Produkte besser verstehen

Eberhard Schmücker schätzt an Stefan Lenk, dass dieser so großen Wert auf die Ausbildung seiner Mitarbeiter legt. Im letzten Jahr ist eine große Gruppe von Lenks Mitarbeitern, darunter dessen Ehefrau und Sohn, auf dem Schmücker-Hof gewesen. Sohn Moritz hat zum ersten Mal eine Spargelstange gestochen und hat darüber eine neue Ehrfurcht für das Produkt entwickelt. Neben dem reinen Wissensgewinn ist das auch ein Ziel von Stefan Lenk, der selbst großen Respekt vor der Landwirtschaft hat: „Was da an Arbeit, an Risiken, an Energie vonnöten ist – unglaublich. Gerade bei frischen Produkten. Frische ist die größte Chance, aber auch die größte Herausforderung. Dass meine Mitarbeiter und Auszubildenden das sehen können, steht für mich weit oben auf der Agenda. Außerdem können sie ihrer Arbeit mit viel mehr Überzeugung nachgehen, wenn sie verstehen, wo das herkommt, was sie verkaufen.“


Zwei starke Familien

Der Begriff „Familienunternehmen“ schließt für Lenk die Geschäftsfamilie mit ein; er ist stolz auf jeden seiner Mitarbeiter. Seine Familie im eigentlichen Sinne ist vollständig ins Unternehmen eingestiegen.
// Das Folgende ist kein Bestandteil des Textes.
/-- REPL_SEND: the holder sends the oldest item that waits. -/
def State.replSend (s : State) : State :=
  if s.leaseSt ≠ 5 ∨ s.get LEASE_STATUS_VER = 0 then s
  else match s.lease.repl with
  | [] => s
  | x :: rest =>
    let s := s.onLease fun l => { l with repl := rest }
    match x with
    | .nts gen =>
      match s.genKey gen, s.keyValue 2 with
      | some v, some k => s.sendLease 0x20 (beBytes 4 gen ++ beBytes 40 (Config.keyWrap k v).toNat)
      | _, _ => s
    | .grant n | .full n => s.sendLease 0x21 (beBytes 4 n ++ s.entry n)
    | .done n => (s.sendLease 0x22 (beBytes 4 n)).event 0x580B 0 n

def execReplNtsRx (inband : Bool) (msg : List Byte) (ago : Nat) (s : State) : Out := .next (s.replNts inband msg (s.now - ago))
def execReplGrantRx (inband : Bool) (msg : List Byte) (ago : Nat) (s : State) : Out := .next (s.replGrantRx inband msg (s.now - ago))
def execReplDoneRx (inband : Bool) (msg : List Byte) (ago : Nat) (s : State) : Out := .next (s.replDone inband msg (s.now - ago))
def execReplSend (s : State) : Out := .next s.replSend

end Sys2Proof.Machine
end

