/-! ### Supply events (R337) -/

/-- A rail falls below its warning level: every job in progress will be discarded. -/
def State.tslSupply (s : State) : State :=
  s.forEach 16 fun s e =>
    match s.tslRun e with
    | some r =>
      if r.supply then s
      else (s.setTslRun e { r with supply := true }).onTsl fun t => { t with discards := t.discards + (if r.signer.isSome then 0 else 1) }
    | none => s

/-- Every rail has recovered. -/
def State.tslSupplyOver (s : State) : State := (s.event 0x5007 0 s.tsl.discards).onTsl fun t => { t with discards := 0 }

/-! ### Abort (R338, R339) -/

/-- The engines of a mask are marked for the next slot boundary. -/
def State.markAbort (s : State) (m : Nat) : State :=
  s.onTsl fun t => { t with aborts := t.aborts ||| m, abortAt := if t.aborts = 0 then s.nextSlot else t.abortAt }

/-- TSL_ABORT. -/
def State.tslAbort (s : State) (v : Nat) : State :=
  if !s.awake then s
  else
    let m := v % 2 ^ 16
    (((s.set TSL_ABORT_MASK m).set TSL_ABORT_PENDING 1).event 0x5006 0 m).onTsl fun t =>
      { t with aborts := t.aborts ||| m, abortAt := if s.is TSL_ABORT_PENDING then t.abortAt else s.nextSlot }

/-- The job on an engine ends ABORTED, with its companion or the SIGN job it serves. -/
def State.abortEngine (s : State) (e : Nat) : State :=
  match s.tslRun e with
  | none => s
  | some r =>
    match r.signer with
    | some g =>
      match s.tslRun g with
      | some x => (s.tslWipe e).tslEnd g x 0x12 (x.job.faults + 1)
      | none => s.tslWipe e
    | none =>
      let comps := (List.range 16).filter fun x => (s.tslRun x).any fun c => c.signer == some e
      comps.foldl (fun s x => s.tslWipe x) (s.tslEnd e r 0x12 (r.job.faults + 1))

/-- The job on an engine has its t_rel at or before an instant, a SIGN job that of its companion. -/
def State.relBy (s : State) (e t : Nat) : Bool :=
  (s.tslRun e).any fun r =>
    if r.desc.cls = 2 then
      (List.range 16).any fun x => (s.tslRun x).any fun c => c.signer == some e && decide (c.start + 128 * c.dur ≤ t)
    else decide (r.start + 128 * r.dur ≤ t)

/-- ABORT_EFFECT. -/
def State.abortEffect (s : State) : State :=
  if s.tsl.aborts = 0 ∧ !s.is TSL_ABORT_PENDING then s
  else match s.reachTick s.tsl.abortAt with
  | none => s
  | some s =>
    let m := s.tsl.aborts
    let t := s.tsl.abortAt
    let s := s.forEach 16 fun s e => if m.testBit e && !s.relBy e t then s.abortEngine e else s
    (s.set TSL_ABORT_PENDING 0).onTsl fun x => { x with aborts := 0 }

/-- CP_FAILURE (R339): CP4 takes over; the processor's Teasel jobs are aborted, and their records go to CP4. A test that
needs CP4 is cut (R437); without a spare the error is fatal (R27). -/
def State.cpFail (s : State) (c : Nat) : State :=
  if !s.awake ∨ s.pw.cpFailed.contains c then s
  else
    -- CP4 under test, or the processor whose tasks CP4 carries, is required back
    let s := if (c ≠ 4 ∧ s.underTest 53) ∨ (s.pw.cp4Carries.isSome ∧ s.pw.cp4Carries ≠ some c) then s.bistCutReturn true 4 else s
    let carried := s.pw.cp4Carries = some c
    let spare := s.cp4Spare && !s.pw.cpFailed.contains 4
    let needed := c ≠ 4 || !s.cp4Spare
    let s := s.onPw fun p => { p with cpFailed := c :: p.cpFailed }
    if !needed ∨ carried then s
    else if c = 4 ∨ !spare then s.fatal 0x02
    else
      let s := s.ringsTo4 c
      let s := s.forEach 4 fun s k =>
        let q := s.tslQueue k
        (q.filter (·.cp == c)).foldl (fun s j => s.tslEndQueued j 0x12) (s.setTslQueue k (q.filter (·.cp ≠ c)))
      s.markAbort ((List.range 16).foldl (fun m e => if (s.tslRun e).any fun r => r.job.cp == c then m + 2 ^ e else m) 0)
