-- ==== Sys2Proof/Machine/Boot.lean ====
section
/-! DEFINITION. BOOT (spec/14_boot_configuration_lifecycle.md R370 to R373, R378 to R382, R390 to R392; R24 rows 4 to 6 and 8). -/
namespace Sys2Proof.Machine

/-! ### The key-encryption key and the tamper latch (R390, R394) -/

/-- Draw a KEK. -/
def State.drawKek (s : State) : State :=
  let r := s.rand 256
  (r.2.onBk fun b => { b with kek := r.1 }).set SYS_TAMPER_KEKVALID 1

/-- Zero the KEK. -/
def State.zeroKek (s : State) : State := (s.onBk fun b => { b with kek := 0 }).set SYS_TAMPER_KEKVALID 0

/-- The latch records a cause and the coarse TAI second; a latch already set keeps what it recorded. -/
def State.latch (s : State) (cause : Nat) : State :=
  if s.is SYS_TAMPER_LATCH then s
  else ((s.set SYS_TAMPER_LATCH 1).set SYS_TAMPER_CAUSE cause).set SYS_TAMPERSEC_SEC (if s.tb.running then instSec s.now else s.bk.sec)

/-- The condition of event 0x0111 lasts while the latch is set. -/
def State.latchShow (s : State) : State :=
  if s.is SYS_TAMPER_LATCH then s.raiseCond 0x0111 3 (s.get SYS_TAMPER_CAUSE) 0 else s

/-! ### Slots: identification, choice, rejection (R370, R371, R378, R379) -/

/-- BOOT ends in SAFE by row 6 of R24. -/
def State.bootSafe (s : State) : State :=
  ((s.onBoot fun b => { b with step := .idle }).enterMode .safe 0x03).set NVM_STATUS_SAFEREASON 1

/-- A slot is rejected. -/
def State.slotReject (s : State) (k reason : Nat) : State :=
  ((s.set (NVM_SLOT_VALID k) 0).set (NVM_SLOT_REASON k) reason).event 0x7001 2 (k + reason * 2 ^ 8)

/-- What a header says in its slot block, when the header's CRC holds; else 0. -/
def State.showHead (s : State) (k : Nat) (ok : Bool) : State :=
  let v (n : Nat) := if ok then n else 0
  let s := ((s.set (NVM_SLOT_FMTMIN k) (v (s.headField k 5 1))).set (NVM_SLOT_SEQLO k) (v (s.imgSeq k))).set (NVM_SLOT_SEQHI k)
    (v (s.imgSeq k / 2 ^ 32))
  let s := (s.set (NVM_SLOT_SVN k) (v (s.imgSvn k))).set (NVM_SLOT_LEN k) (v (s.imgLen k))
  (s.setb (NVM_SLOT_ATTEMPTED k) (s.marker k 0)).setb (NVM_SLOT_CONFIRMED k) (s.marker k 1)

/-- Checks 2 to 8 of a slot, as BOOT shows them. -/
def State.slotHead (s : State) (k : Nat) : State :=
  let r := s.headCheck k
  let s := s.showHead k (r == 0 || decide (5 ≤ r))
  if r = 0 then s.onBoot fun b => { b with passed := b.passed ++ [k], build := max b.build (s.headField k 24 8 % 2 ^ 48) }
  else s.slotReject k r

/-- Orbit-data copy `c`: its flash address, its sequence number and its body, when it is valid (R373); the header is read
least significant byte first (DESIGN CHOICE notes/assumptions/25.md). -/
def orbitBase (c : Nat) : Nat := 0x08000000 + 0x80000 * c
def State.orbitSeq (s : State) (c : Nat) : Nat := leNat (s.flashBytes (orbitBase c + 4) 4)
def State.orbitCopy (s : State) (c : Nat) : Option (List Byte) :=
  let h := s.flashBytes (orbitBase c) 16
  let n := leNat (slice h 8 4)
  if leNat (h.take 4) ≠ 0x4F524244 ∨ 0x80000 < n + 16 then none
  else
    let body := s.flashBytes (orbitBase c + 16) n
    if crc32c body = leNat (slice h 12 4) then some body else none

/-- The valid copy with the higher sequence number. -/
def State.orbitNewer (s : State) : Option Nat :=
  match (s.orbitCopy 0).isSome, (s.orbitCopy 1).isSome with
  | true, true => some (if s.orbitSeq 0 < s.orbitSeq 1 then 1 else 0)
  | true, false => some 0
  | false, true => some 1
  | _, _ => none

/-- NVM_ORBIT. -/
def State.showOrbit (s : State) : State :=
  ((s.setb NVM_ORBIT_XVALID (s.orbitCopy 0).isSome).setb NVM_ORBIT_YVALID (s.orbitCopy 1).isSome).set NVM_ORBIT_SEQ
    (s.orbitNewer.elim 0 s.orbitSeq)

/-- A slot's sequential read begins: the first one 2 ms after the entry into BOOT (R370), or with the TB clock after row 4. -/
def State.readSlot (s : State) (k : Nat) : State :=
  let at_ := if s.tb.running && s.boot.tried.isEmpty then max s.tb.ticks (s.fab.bootTicks + 2000000) else s.tb.ticks
  s.onBoot fun b => { b with step := .readSlot, slot := k, tried := k :: b.tried, verifyFaults := 0, stepAt := at_ }

/-- A slot whose ATTEMPT marker is set while its CONFIRM marker is not. -/
def State.unconfirmed (s : State) (k : Nat) : Bool := s.marker k 0 && !s.marker k 1
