-- ==== Sys2Proof/Machine/Core.lean ====
section
/-! DEFINITION. The host's view of the machine. -/

def Sys2Proof.core : Host.Core := { State := Sys2Proof.Machine.State, Fault := Sys2Proof.Machine.Fault, Refusal := Sys2Proof.Machine.Refusal, step := Sys2Proof.Machine.step, reset := Sys2Proof.Machine.State.reset }
end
Seine Frau leitet mit ihm zusammen neun Märkte. Zwei seiner Söhne absolvieren aktuell eine Ausbildung zum Fleischer und Einzelhandelskaufmann, der dritte Sohn ist bereits Handelsfachwirt und macht gerade seinen Betriebswirt. Eberhard Schmücker findet das erstrebenswert: „Ich sehe mit Freude, dass seine Kinder in seine Fußstapfen treten. Ich glaube, dass es sich bei uns im Betrieb ebenso entwickeln wird, und ich würde mich sehr freuen, wenn unsere Zusammenarbeit auch noch in die nächste Generation übergeht. Es tut der Region gut, wenn diese Strukturen erhalten bleiben. Das Internet verändert die Welt und Herr Lenk und ich stehen vor denselben Herausforderungen. Ich bin jedoch guter Dinge, dass unsere Familien diese in Zukunft gemeinsam meistern werden."


Zu den Personen:

Stefan Lenk ist sehr stark mit der Region verwurzelt. Ein Freund sagte ihm damals: „Du wohnst immer da, wo deine Freunde sind.“ Dies kann er nur bestätigen, er würde nie aus Bochum wegziehen. Er ist ein echtes Regionskind.

Eberhard Schmücker freut sich darüber, dass das Interesse an der Herkunft ihrer Lebensmittel steigt. Viele von ihnen rufen bei ihm auf dem Hof an, um sich zu informieren. Dabei findet er es besonders lustig, wenn sie ihn auch mal fragen, wieso ihre eigenen Erdbeeren nicht so schön sind wie seine.